Words by Elsa Cavazos, Edited by Freddy Jimenez
In November of 2021 the U.S.-Mexico border reopened its doors to non essential travelers, an important element of border culture, which had been missing for almost two years.
Alondra Vasquez, from Brownsville, said her mother who sells cowboy boots among other items at the 77 Flea Market in Brownsville was affected directly by the ban. So were her employees.
“The majority of her employees come to the U.S. with a Visa and some are U.S. citizens but live in Mexico. When the border was closed but the 77 Flea Market was open she didn’t have enough employees,” Vasquez said.
According to her, the majority of the employees who work in the flea market are not U.S. citizens or live in Brownsville.
“Because she didn’t have enough employees she had to work a bit more than before which was bad because she suffers from arthritis so it affected her health. She also used to get home really late from work since there were less employees so they would take longer to put the things away.” she said.
Since the reopening, her mother has been able to rehire two of her previous employees.
“She doesn’t spend as much time working as she did the whole time it was closed,” Vasquez said. Not only did the ban affect her mother directly but those employees who could not go to work anymore were left to find a new job.

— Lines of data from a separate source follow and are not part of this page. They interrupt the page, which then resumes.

/-- Whether a CUU holds a line of a span locked. -/
def State.lockedSpan (s : State) (dpa n : Nat) : Bool := (linesOf dpa n).any s.lockedLine

/-- A request reaches the pseudo-channel of an address (R160): it cancels a pending entry, wakes a channel that is not
active (32 or 1,200 clk), and says whether it can be served now. -/
def State.chanServe (s : State) (dpa : Nat) : State × Bool :=
  let p := pchOf dpa
  let c := s.chan p
  match c.power with
  | .active => (s.updChan p fun c => { c with entry := none, idle := s.clk }, true)
  | .powerDown => (s.updChan p fun c => { c with entry := none, wake := some (c.wake.getD (s.clk + 32)) }, false)
  | .selfRefresh => (s.updChan p fun c => { c with entry := none, wake := some (c.wake.getD (s.clk + 1200)) }, false)

/-- Whether a request is an acquire or a release. -/
def Req.syncs (r : Req) : Bool := r.kind == .acq || r.kind == .rel

/-- The line of a context that its home slice holds. -/
def Mem.line? (m : Mem) (ctx line : Nat) : Option L2Line := m.l2.find? fun x => x.line == line && x.ctx == ctx

/-- Whether a sector of a line is valid. -/
def L2Line.has (x : L2Line) (sec : Nat) : Bool := x.valid.getLsbD sec

/-- Whether the slice holds the sector of an address. -/
def Mem.hasSec (m : Mem) (ctx dpa : Nat) : Bool :=
  match m.line? ctx (dpa / 128) with
  | some x => x.has (dpa % 128 / 32)
  | none => false

/-- The sectors of a line, of those that are needed, which its slice lacks. -/
def State.missing (s : State) (ctx line : Nat) (need : List Nat) : List Nat :=
  need.filter fun c => !s.mem.hasSec ctx (line * 128 + 32 * c)

/-- Whether a tuple still has something for channel `pch` to serve: an instruction's while a request of it is to be served, a line's
until it is written back; any other while it is asked for, at least once in 64 clk (DESIGN CHOICE, log 116), and what it fills is
missing. -/
def State.tupleLive (s : State) (pch : Nat) (t : Tuple) : Bool :=
  match t.who with
  | .instr tag =>
    s.reqs.any fun r => r.tag == tag && r.phase == .sent && !r.syncs && (match r.tgt with
      | .home d _ _ => pchOf d == pch
      | _ => false)
  | .line ctx line => s.mem.l2.any fun x => x.out && x.line == line && x.ctx == ctx
  | _ => decide (s.clk ≤ t.seen + 64) && (t.secs.isEmpty || !(s.missing t.ctx t.line t.secs).isEmpty)

/-- The tuple whose turn it is at a channel (R158): the first in order of arrival that still has a request to be served. -/
def State.turn (s : State) (pch : Nat) : Option Tuple := (s.chan pch).queue.find? (s.tupleLive pch)

/-- Whether requests, or operations of the CUU, wait at a channel (R159). -/
def State.chanQueued (s : State) (pch : Nat) : Bool := (s.turn pch).isSome || !(s.cuuQueue pch).isEmpty

/-- Whether two requests at a channel are of one tuple. -/
def Tuple.same (t x : Tuple) : Bool := t.who == x.who && t.line == x.line && t.ctx == x.ctx

/-- A request of a tuple comes to the channel of an address (R158, R160): the tuple takes its place in the order of arrival, and it
is served when the channel is active and the turn is the tuple's. -/
def State.chanTurn (s : State) (t : Tuple) (dpa : Nat) : State × Bool :=
  let p := pchOf dpa
  let s := s.updChan p fun c =>
    let live := c.queue.filter fun x => s.tupleLive p x
    { c with queue := if live.any t.same then mapIf t.same (fun x => { x with seen := s.clk, secs := t.secs }) live else live ++ [t] }
  let r := s.chanServe dpa
  (r.1, r.2 && (r.1.turn p).any t.same)

/-- A tuple of its own (R158), which moves `nsec` sectors, or fills sectors of a line. -/
def State.alone (s : State) (who : Asker) (nsec : Nat) (ctx line : Nat) (secs : List Nat) : Tuple :=
  { who := who, core := 0, gslot := 0, itag := 0, nsec := nsec, seen := s.clk, ctx := ctx, line := line, secs := secs }

/-- The 32-byte sectors of a span. -/
def secsIn (dpa n : Nat) : Nat := if n = 0 then 0 else (dpa + n - 1) / 32 - dpa / 32 + 1

/-- A request that is a tuple of its own and moves `n` bytes at an address comes to the address's channel. -/
def State.chanAlone (s : State) (who : Asker) (dpa n : Nat) : State × Bool := s.chanTurn (s.alone who (secsIn dpa n) 0 0 []) dpa

/-- A tuple of its own has been served at the channel of an address. -/
def State.chanDone (s : State) (who : Asker) (dpa : Nat) : State :=
  s.updChan (pchOf dpa) fun c => { c with queue := c.queue.filter fun x => x.who != who }

/-- A tuple of its own has been served at the channels of a span. -/
def State.spanDone (s : State) (who : Asker) (dpa n : Nat) : State := (linesOf dpa n).foldl (fun s l => s.chanDone who (l * 128)) s

/-! ### Bandwidth (R94) -/

/-- Charge `n` bytes to a launch (R94). -/
def State.bwCharge (s : State) (l n : Nat) : State := s.updLaunch l fun x => { x with winBytes := x.winBytes + n }

/-! ### Lines of the slices (R155) -/

/-- A byte at its home: the slice's, where the sector is valid, else DRAM's. -/
def Mem.homeByte (m : Mem) (k ctx dpa : Nat) : Byte :=
  match m.line? ctx (dpa / 128) with
  | some x => if x.has (dpa % 128 / 32) then x.data.getD (dpa % 128) 0 else m.byte k dpa
  | none => m.byte k dpa

/-- `n` bytes at their homes. -/
def Mem.homeBytes (m : Mem) (k ctx dpa : Nat) : Nat → List Byte
  | 0 => []
  | n + 1 => m.homeByte k ctx dpa :: m.homeBytes k ctx (dpa + 1) n

/-- Whether a word reads as poisoned at its home (R204): a sector keeps the poison that it was filled with. -/
def Mem.homeBad (m : Mem) (ctx w : Nat) : Bool :=
  match m.line? ctx (w / 32) with
  | some x => if x.has (w % 32 / 8) then x.bad.contains w else m.poison.contains w
  | none => m.poison.contains w

/-- Update a line that its slice holds. -/
def Mem.updLine (m : Mem) (ctx line : Nat) (f : L2Line → L2Line) : Mem :=
  { m with l2 := mapIf (fun x => x.line == line && x.ctx == ctx) f m.l2 }

/-- Fill a sector of a held line from DRAM (R155). -/
def Mem.fillSec (m : Mem) (k ctx line sec : Nat) : Mem :=
  let a := line * 128 + sec * 32
  let bs := m.read k a 32
  let bad := (upto (a / 4) 8).filter m.poison.contains
  m.updLine ctx line fun x =>
    { x with valid := x.valid ||| 1#4 <<< sec, data := splice x.data (32 * sec) bs, bad := x.bad ++ bad }

/-- The sectors of a line's bytes that are not written whole. -/
def partSecs (bs : List (Nat × Byte)) : List Nat :=
  (upto 0 4).filter fun c =>
    bs.any (fun e => e.1 / 32 == c) && !(upto (32 * c) 32).all fun o => bs.any fun e => e.1 == o

/-- Write bytes (offset in the line, byte) of a held line: a sector written in part is filled first (R155). -/
def Mem.lineWrite (m : Mem) (k ctx line launch : Nat) (bs : List (Nat × Byte)) : Mem :=
  let m := ((partSecs bs).filter fun c => !m.hasSec ctx (line * 128 + 32 * c)).foldl (fun m c => m.fillSec k ctx line c) m
  let mark := fun (b : BitVec 4) => (upto 0 4).foldl (fun b c => if bs.any (fun e => e.1 / 32 == c) then b ||| 1#4 <<< c else b) b
  let whole := fun (w : Nat) => (upto (4 * (w % 32)) 4).all fun o => bs.any fun e => e.1 == o
  m.updLine ctx line fun x =>
    { x with valid := mark x.valid, dirty := mark x.dirty, data := bs.foldl (fun d e => splice d e.1 [e.2]) x.data,
             bad := x.bad.filter fun w => !whole w, by_ := launch }

/-- Write a dirty sector of a line back to DRAM, with its poison (R155, R203). -/
def Mem.backSec (m : Mem) (x : L2Line) (sec : Nat) : Mem :=
  let a := x.line * 128 + sec * 32
  let m := m.write x.key a (slice x.data (32 * sec) 32)
  { m with poison := (m.poison.filter fun w => !(a ≤ 4 * w && 4 * w < a + 32)) ++
                     x.bad.filter fun w => a ≤ 4 * w && 4 * w < a + 32 }

/-- The dirty sectors of a line. -/
def L2Line.dirtySecs (x : L2Line) : List Nat := (upto 0 4).filter x.dirty.getLsbD

/-- Write a line's dirty sectors back to DRAM. -/
def Mem.backLine (m : Mem) (x : L2Line) : Mem := x.dirtySecs.foldl (fun m c => m.backSec x c) m

/-- Write back and discard the lines of a span. -/
def Mem.flush (m : Mem) (dpa n : Nat) : Mem :=
  let mine := fun (x : L2Line) => decide (dpa < (x.line + 1) * 128) && decide (x.line * 128 < dpa + n)
  let back := (m.l2.filter mine).foldl (fun (m : Mem) x => m.backLine x) m
  { back with l2 := m.l2.filter fun x => !mine x }

/-- The lines that stand in the set of a line (R155). -/
def State.rivals (s : State) (line : Nat) : List L2Line :=
  if s.mem.l2.length < 12 then [] else
  s.mem.l2.filter fun x => !x.out && homeOf (x.line * 128) == homeOf (line * 128) &&
    Config.l2Set x.line % 4096 == Config.l2Set line % 4096

/-- Give a line a place in its slice; when its 12 ways are taken, one of them is evicted (R155): a line with a dirty sector goes
out by a write-back. -/
def State.allocLine (s : State) (ctx line : Nat) : State :=
  if (s.mem.line? ctx line).isSome then s else
  let fresh : L2Line :=
    { line := line, ctx := ctx, key := s.keyOf ctx, valid := 0, dirty := 0, data := List.replicate 128 0, bad := [], by_ := 0,
      out := false }
  let others := s.rivals line
  let gone := if others.length < 12 then none else others[Config.l2Victim s.free % others.length]?
  let l2 := match gone with
    | none => s.mem.l2
    | some v =>
      if v.dirty = 0 then s.mem.l2.filter fun x => !(x.line == v.line && x.ctx == v.ctx)
      else mapIf (fun (x : L2Line) => x.line == v.line && x.ctx == v.ctx) (fun x => { x with out := true }) s.mem.l2
  let s := if gone.isSome then s.draw 1 else s
  { s with mem := { s.mem with l2 := fresh :: l2 } }

/-- Fill sectors of a line from DRAM; the bytes are charged to a launch (R94). -/
def State.fillLine (s : State) (ctx line launch : Nat) (secs : List Nat) : State :=
  if secs.isEmpty then s else
  let s := s.allocLine ctx line
  let k := s.keyOf ctx
  { s with mem := secs.foldl (fun (m : Mem) c => m.fillSec k ctx line c) s.mem }.bwCharge launch (32 * secs.length)

/-- Bring the sectors of a line that are needed into its slice, unless they are there; false while the channel cannot serve. -/
def State.bring (s : State) (who : Asker) (ctx line launch : Nat) (need : List Nat) : State × Bool :=
  let miss := s.missing ctx line need
  if miss.isEmpty then (s, true)
  else
    let r := s.chanTurn (s.alone who miss.length ctx line miss) (line * 128)
    if r.2 then (r.1.fillLine ctx line launch miss, true) else r

/-- A line that was evicted is written back once its channel takes it, as a tuple of its own (R155, R158); the bytes are
charged to the launch that wrote it (R94). -/
def State.writeBack (s : State) (x : L2Line) : State :=
  let r := s.chanTurn (s.alone (.line x.ctx x.line) x.dirtySecs.length 0 0 []) (x.line * 128)
  if r.2 then
    { r.1 with mem := { r.1.mem.backLine x with l2 := r.1.mem.l2.filter fun y => !(y.line == x.line && y.ctx == x.ctx) } }.bwCharge
      x.by_ (32 * x.dirtySecs.length)
  else r.1

/-! ### Reading and writing at a point of service -/

/-- Write bytes (offset, byte) at their homes under a context's key, through the slices (R155). -/
def State.homeWrite (s : State) (ctx launch dpa : Nat) (bs : List (Nat × Byte)) : State :=
  let k := s.keyOf ctx
  let at_ := bs.map fun e => (dpa + e.1, e.2)
  (at_.foldl (fun l e => if l.contains (e.1 / 128) then l else l ++ [e.1 / 128]) []).foldl (fun s line =>
    let s := s.allocLine ctx line
    let mine := (at_.filter fun e => e.1 / 128 == line).map fun e => (e.1 % 128, e.2)
    { s with mem := s.mem.lineWrite k ctx line launch mine }) s

/-- Write bytes of an update-at-memory line: they go to DRAM past the slice (R155); a word written whole loses its poison
(R204). -/
def State.dramWrite (s : State) (ctx dpa : Nat) (bs : List (Nat × Byte)) : State :=
  let k := s.keyOf ctx
  let m := bs.foldl (fun (m : Mem) (e : Nat × Byte) => m.put k (dpa + e.1) e.2) s.mem
  let offs := bs.map fun e => dpa + e.1
  let m := { m with poison := m.poison.filter fun w => !((upto (4 * w) 4).all offs.contains) }
  { s with mem := m }

/-- Write bytes (offset, byte) at their point of service. -/
def State.pointWrite (s : State) (ctx launch dpa : Nat) (uam : Bool) (bs : List (Nat × Byte)) : State :=
  if uam then s.dramWrite ctx dpa bs else s.homeWrite ctx launch dpa bs

/-- Read bytes at their point of service under a context's key. -/
def State.pointRead (s : State) (ctx dpa : Nat) (uam : Bool) (n : Nat) : List Byte :=
  if uam then s.mem.read (s.keyOf ctx) dpa n else s.mem.homeBytes (s.keyOf ctx) ctx dpa n

/-- Whether a word reads as poisoned at its point of service (R204). -/
def State.wordBad (s : State) (ctx : Nat) (uam : Bool) (w : Nat) : Bool :=
  if uam then s.mem.poison.contains w else s.mem.homeBad ctx w

/-- Whether a span has a poisoned word. -/
def State.spanBad (s : State) (ctx dpa : Nat) (uam : Bool) (n : Nat) : Bool :=
  n != 0 && (upto (dpa / 4) ((dpa + n - 1) / 4 - dpa / 4 + 1)).any (s.wordBad ctx uam)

“It affected a lot of the people who used to come to the flea market to work since they lost their ‘steady income’ because my mom says that some people who work at the flea market can make in a weekend what a normal person working in a factory or a random job make in a week in Matamoros,” she said.
“Luckily they are able to come again, luckily for some people, I guess. I know everyone sees it differently,” Vasquez said.
But even though many are happy to have the non essential ban over, others reminisce on what life was like before it. Before the reopening many were afraid, and expressed so on social media, of how long waiting lines would be. People stressed on student’s ability to cross on time to school, something several residents of the RGV and border towns have to do on the daily.
But the reopening the doors to shoppers and travelers was welcomed by stores such as La Plaza Mall in McAllen that depend on tourists. “Bienvenido, México! Felices de verlos otra vez,” read a sign which translated to, “Welcome back, Mexico! Happy to see you all again.”
Mayela Cantu Canales added,“The amount of traffic just on a regular weekday morning has increased dramatically,” Cantu said.
She agreed when it comes to reuniting with family, the feeling can be wonderful and she is glad families are being reunited. But her family in particular is still reluctant to visit. “It’s frustrating. In the aspect of family finally being able to come it’s amazing, but my family hasn’t even come. They are hesitant about the long lines,” she said.
For many, it is a blessing to be reunited.